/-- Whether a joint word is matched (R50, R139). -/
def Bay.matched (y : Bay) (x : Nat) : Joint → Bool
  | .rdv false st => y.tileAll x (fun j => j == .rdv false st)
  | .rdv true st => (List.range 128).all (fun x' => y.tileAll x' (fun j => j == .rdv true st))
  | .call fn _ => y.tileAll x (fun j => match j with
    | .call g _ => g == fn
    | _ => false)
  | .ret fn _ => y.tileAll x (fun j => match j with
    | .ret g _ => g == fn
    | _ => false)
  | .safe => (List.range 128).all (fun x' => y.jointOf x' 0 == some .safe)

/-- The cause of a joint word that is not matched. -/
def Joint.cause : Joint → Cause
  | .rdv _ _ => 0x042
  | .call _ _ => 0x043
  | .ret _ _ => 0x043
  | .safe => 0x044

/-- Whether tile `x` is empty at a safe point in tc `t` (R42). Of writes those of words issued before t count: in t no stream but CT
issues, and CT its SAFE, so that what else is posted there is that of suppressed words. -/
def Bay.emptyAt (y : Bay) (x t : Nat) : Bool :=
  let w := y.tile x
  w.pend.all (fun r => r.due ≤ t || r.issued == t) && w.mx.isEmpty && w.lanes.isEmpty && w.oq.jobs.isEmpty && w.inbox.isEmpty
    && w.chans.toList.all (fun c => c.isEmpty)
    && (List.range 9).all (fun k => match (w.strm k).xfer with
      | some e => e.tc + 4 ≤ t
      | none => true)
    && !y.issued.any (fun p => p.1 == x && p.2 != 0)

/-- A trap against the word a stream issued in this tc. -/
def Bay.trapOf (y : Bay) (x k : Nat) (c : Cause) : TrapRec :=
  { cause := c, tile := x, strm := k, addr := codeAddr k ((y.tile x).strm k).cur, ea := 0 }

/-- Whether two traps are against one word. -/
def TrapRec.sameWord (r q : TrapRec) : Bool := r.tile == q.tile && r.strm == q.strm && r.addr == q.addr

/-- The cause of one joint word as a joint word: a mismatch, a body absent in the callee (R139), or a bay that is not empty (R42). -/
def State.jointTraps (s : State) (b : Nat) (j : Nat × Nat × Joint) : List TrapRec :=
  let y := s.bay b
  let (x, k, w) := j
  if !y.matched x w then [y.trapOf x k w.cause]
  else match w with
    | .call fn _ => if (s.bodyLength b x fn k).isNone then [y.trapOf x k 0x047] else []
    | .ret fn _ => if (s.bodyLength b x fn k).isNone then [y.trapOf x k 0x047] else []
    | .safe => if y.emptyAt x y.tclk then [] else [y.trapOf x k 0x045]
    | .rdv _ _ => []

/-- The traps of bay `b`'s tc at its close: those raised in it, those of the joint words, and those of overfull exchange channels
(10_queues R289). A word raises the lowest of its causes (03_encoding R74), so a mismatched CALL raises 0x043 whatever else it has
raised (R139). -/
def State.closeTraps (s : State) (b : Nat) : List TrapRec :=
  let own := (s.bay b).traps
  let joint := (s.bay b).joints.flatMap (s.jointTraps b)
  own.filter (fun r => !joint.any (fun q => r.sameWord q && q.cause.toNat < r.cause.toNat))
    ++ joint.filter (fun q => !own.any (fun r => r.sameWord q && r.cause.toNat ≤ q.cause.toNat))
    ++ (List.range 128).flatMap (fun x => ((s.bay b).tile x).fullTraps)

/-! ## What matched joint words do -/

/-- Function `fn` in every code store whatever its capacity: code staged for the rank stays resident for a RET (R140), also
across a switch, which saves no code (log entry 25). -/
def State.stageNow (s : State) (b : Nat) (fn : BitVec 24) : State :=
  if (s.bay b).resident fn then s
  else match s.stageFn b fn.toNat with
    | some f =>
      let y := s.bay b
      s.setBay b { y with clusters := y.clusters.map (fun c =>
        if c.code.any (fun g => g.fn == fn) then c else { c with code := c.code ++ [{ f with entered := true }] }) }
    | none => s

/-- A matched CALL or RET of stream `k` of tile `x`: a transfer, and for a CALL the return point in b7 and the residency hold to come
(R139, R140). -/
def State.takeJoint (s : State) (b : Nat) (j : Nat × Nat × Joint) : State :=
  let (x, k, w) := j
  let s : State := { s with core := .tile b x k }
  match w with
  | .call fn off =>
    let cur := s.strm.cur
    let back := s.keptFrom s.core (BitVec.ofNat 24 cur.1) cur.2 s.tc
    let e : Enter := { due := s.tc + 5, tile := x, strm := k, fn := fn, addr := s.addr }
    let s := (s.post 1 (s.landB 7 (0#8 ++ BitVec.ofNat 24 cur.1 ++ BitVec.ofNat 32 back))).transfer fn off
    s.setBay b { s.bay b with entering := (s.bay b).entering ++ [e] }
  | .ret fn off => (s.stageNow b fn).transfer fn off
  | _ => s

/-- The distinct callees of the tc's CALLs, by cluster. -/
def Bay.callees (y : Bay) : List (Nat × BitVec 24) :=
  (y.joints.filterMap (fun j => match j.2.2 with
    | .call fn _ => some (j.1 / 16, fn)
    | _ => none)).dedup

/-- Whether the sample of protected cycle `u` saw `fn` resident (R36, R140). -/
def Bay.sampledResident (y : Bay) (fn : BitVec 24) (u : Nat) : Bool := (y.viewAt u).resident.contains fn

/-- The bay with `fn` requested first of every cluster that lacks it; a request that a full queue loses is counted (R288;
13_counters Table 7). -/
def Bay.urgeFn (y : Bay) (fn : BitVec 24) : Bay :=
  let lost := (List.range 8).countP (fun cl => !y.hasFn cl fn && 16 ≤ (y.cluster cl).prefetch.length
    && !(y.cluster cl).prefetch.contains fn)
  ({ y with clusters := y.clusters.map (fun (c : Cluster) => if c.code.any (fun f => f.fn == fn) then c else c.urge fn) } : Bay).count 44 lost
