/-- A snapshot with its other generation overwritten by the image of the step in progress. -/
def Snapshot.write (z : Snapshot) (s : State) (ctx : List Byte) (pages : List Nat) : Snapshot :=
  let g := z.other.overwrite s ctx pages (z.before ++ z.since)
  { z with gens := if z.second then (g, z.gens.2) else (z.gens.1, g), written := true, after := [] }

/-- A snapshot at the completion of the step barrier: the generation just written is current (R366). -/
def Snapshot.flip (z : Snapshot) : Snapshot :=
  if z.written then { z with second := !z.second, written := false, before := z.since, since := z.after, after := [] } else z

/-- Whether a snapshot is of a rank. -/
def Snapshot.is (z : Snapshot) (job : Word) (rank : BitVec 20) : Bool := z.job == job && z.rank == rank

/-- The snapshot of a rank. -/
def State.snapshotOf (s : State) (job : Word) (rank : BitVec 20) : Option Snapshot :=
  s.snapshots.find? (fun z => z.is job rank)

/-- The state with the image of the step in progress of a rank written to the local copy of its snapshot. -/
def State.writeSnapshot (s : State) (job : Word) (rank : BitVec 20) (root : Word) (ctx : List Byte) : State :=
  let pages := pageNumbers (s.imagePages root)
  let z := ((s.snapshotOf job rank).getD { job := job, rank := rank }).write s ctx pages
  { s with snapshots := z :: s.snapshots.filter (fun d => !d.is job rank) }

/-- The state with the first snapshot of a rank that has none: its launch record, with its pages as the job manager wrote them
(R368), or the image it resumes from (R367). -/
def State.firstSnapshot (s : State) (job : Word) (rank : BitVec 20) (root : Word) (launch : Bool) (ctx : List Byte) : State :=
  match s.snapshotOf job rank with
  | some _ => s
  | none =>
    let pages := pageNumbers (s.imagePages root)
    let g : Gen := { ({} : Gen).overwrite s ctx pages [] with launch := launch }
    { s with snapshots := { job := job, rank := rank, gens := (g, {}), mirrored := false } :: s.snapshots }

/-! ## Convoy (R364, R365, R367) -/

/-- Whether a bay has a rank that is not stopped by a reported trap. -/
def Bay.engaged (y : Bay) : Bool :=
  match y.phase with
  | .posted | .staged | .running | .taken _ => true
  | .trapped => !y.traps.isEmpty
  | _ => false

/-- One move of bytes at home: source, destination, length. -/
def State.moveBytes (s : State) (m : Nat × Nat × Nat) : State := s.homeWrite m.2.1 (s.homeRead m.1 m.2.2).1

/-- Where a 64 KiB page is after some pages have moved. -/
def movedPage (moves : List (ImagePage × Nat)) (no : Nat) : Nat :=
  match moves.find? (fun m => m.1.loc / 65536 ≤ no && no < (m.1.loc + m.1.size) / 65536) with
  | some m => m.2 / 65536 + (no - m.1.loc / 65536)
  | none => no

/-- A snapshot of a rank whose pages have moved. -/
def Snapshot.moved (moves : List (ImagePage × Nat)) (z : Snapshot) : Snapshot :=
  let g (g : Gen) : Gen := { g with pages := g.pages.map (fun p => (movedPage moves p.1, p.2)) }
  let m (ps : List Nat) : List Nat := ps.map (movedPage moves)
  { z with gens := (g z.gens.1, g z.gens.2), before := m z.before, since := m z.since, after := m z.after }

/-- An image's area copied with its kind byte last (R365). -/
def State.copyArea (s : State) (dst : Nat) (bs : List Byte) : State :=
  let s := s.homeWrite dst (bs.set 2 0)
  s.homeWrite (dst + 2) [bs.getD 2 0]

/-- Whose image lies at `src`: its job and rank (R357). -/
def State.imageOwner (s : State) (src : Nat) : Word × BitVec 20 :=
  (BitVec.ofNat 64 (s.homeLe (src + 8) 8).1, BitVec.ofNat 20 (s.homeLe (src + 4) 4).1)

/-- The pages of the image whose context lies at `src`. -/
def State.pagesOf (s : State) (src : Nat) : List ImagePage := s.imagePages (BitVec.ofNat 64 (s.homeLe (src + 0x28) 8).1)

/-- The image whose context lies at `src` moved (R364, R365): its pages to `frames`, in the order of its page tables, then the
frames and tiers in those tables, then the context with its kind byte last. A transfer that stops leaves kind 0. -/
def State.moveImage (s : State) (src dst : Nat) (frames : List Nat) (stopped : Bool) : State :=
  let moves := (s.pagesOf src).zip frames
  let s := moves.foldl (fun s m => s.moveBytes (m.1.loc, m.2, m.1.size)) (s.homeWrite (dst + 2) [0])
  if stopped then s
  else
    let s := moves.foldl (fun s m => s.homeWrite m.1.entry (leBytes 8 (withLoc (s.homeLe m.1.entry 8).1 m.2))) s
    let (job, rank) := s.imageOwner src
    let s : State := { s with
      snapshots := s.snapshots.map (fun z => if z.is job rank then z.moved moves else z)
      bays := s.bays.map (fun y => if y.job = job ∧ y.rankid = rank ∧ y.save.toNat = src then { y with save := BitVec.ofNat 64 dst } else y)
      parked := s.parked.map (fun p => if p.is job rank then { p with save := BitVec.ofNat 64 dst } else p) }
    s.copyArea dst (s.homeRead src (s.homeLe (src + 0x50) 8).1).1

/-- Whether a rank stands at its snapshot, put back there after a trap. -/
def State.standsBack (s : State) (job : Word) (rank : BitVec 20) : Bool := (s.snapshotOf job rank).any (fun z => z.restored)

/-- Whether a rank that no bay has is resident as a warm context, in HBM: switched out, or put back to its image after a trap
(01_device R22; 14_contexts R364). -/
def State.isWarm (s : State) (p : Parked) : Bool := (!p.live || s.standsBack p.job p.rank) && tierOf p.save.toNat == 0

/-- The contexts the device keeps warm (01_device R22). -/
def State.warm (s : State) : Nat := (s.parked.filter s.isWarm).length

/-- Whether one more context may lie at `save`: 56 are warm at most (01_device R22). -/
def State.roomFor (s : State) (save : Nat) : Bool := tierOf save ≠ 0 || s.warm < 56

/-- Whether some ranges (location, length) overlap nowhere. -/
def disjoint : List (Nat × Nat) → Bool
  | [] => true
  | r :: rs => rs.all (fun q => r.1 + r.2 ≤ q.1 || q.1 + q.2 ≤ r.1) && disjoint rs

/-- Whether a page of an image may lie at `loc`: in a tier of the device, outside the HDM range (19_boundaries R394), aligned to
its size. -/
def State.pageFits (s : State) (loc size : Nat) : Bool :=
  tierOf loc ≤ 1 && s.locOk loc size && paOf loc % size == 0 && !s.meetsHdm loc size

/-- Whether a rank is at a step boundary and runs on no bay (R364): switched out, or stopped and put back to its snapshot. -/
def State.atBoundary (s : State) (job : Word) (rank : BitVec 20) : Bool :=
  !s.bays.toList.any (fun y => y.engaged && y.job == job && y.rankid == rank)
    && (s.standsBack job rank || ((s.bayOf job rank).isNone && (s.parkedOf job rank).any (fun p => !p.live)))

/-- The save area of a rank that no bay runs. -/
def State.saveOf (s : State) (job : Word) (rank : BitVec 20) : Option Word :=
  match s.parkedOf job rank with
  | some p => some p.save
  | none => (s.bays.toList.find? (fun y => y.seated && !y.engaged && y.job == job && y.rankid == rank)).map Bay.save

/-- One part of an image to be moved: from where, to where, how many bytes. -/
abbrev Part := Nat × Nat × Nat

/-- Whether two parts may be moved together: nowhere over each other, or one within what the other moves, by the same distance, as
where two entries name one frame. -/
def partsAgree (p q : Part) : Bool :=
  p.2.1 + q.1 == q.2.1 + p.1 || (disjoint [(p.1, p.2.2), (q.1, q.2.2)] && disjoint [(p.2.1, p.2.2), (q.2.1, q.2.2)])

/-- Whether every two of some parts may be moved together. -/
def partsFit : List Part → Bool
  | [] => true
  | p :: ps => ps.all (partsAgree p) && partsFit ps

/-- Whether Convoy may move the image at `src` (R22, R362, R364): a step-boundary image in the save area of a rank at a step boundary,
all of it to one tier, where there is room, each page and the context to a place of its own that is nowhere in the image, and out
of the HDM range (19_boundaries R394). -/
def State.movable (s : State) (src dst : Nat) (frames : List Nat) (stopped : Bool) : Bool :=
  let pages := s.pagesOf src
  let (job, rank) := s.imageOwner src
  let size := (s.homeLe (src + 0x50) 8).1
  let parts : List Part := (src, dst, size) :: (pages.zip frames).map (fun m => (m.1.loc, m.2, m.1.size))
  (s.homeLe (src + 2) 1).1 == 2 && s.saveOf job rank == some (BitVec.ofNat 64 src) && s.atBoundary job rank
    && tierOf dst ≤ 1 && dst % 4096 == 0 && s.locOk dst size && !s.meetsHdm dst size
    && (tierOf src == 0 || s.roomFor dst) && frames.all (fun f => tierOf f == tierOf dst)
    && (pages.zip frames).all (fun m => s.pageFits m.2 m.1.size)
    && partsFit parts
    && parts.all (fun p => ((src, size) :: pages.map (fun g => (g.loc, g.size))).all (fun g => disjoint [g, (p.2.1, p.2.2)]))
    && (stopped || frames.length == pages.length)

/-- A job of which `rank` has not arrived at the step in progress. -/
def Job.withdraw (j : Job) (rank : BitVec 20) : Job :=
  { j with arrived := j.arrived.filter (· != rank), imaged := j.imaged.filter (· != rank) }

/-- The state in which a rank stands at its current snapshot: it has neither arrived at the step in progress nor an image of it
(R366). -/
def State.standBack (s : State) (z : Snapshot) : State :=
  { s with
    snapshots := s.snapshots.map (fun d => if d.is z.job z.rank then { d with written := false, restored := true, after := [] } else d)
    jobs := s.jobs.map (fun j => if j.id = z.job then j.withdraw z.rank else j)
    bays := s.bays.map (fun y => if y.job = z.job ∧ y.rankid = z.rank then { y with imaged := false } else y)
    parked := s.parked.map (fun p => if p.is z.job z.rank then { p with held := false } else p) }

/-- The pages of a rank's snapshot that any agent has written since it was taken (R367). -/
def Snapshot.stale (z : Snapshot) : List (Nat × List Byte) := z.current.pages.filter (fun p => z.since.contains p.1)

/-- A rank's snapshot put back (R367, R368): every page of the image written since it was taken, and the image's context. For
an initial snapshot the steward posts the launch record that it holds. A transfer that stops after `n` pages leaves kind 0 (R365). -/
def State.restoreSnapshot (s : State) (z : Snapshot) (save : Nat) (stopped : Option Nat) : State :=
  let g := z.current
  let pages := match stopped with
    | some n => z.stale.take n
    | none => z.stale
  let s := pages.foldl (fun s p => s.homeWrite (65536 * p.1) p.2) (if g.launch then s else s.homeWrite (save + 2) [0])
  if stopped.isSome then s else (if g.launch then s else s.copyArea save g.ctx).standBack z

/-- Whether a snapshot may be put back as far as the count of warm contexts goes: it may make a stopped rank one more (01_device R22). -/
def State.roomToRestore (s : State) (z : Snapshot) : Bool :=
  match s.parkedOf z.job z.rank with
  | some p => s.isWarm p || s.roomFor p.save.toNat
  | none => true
|---|
◆ Brief: Scan the entries above for the line containing "def partsAgree (p", and copy it and all lines after it exactly, down to and including the line containing "of the HDM range (19_boundaries R394). -/".

◆ Output for this exercise:
def partsAgree (p q : Part) : Bool :=
  p.2.1 + q.1 == q.2.1 + p.1 || (disjoint [(p.1, p.2.2), (q.1, q.2.2)] && disjoint [(p.2.1, p.2.2), (q.2.1, q.2.2)])

/-- Whether every two of some parts may be moved together. -/
def partsFit : List Part → Bool
  | [] => true
  | p :: ps => ps.all (partsAgree p) && partsFit ps

/-- Whether Convoy may move the image at `src` (R22, R362, R364): a step-boundary image in the save area of a rank at a step boundary,
all of it to one tier, where there is room, each page and the context to a place of its own that is nowhere in the image, and out
of the HDM range (19_boundaries R394). -/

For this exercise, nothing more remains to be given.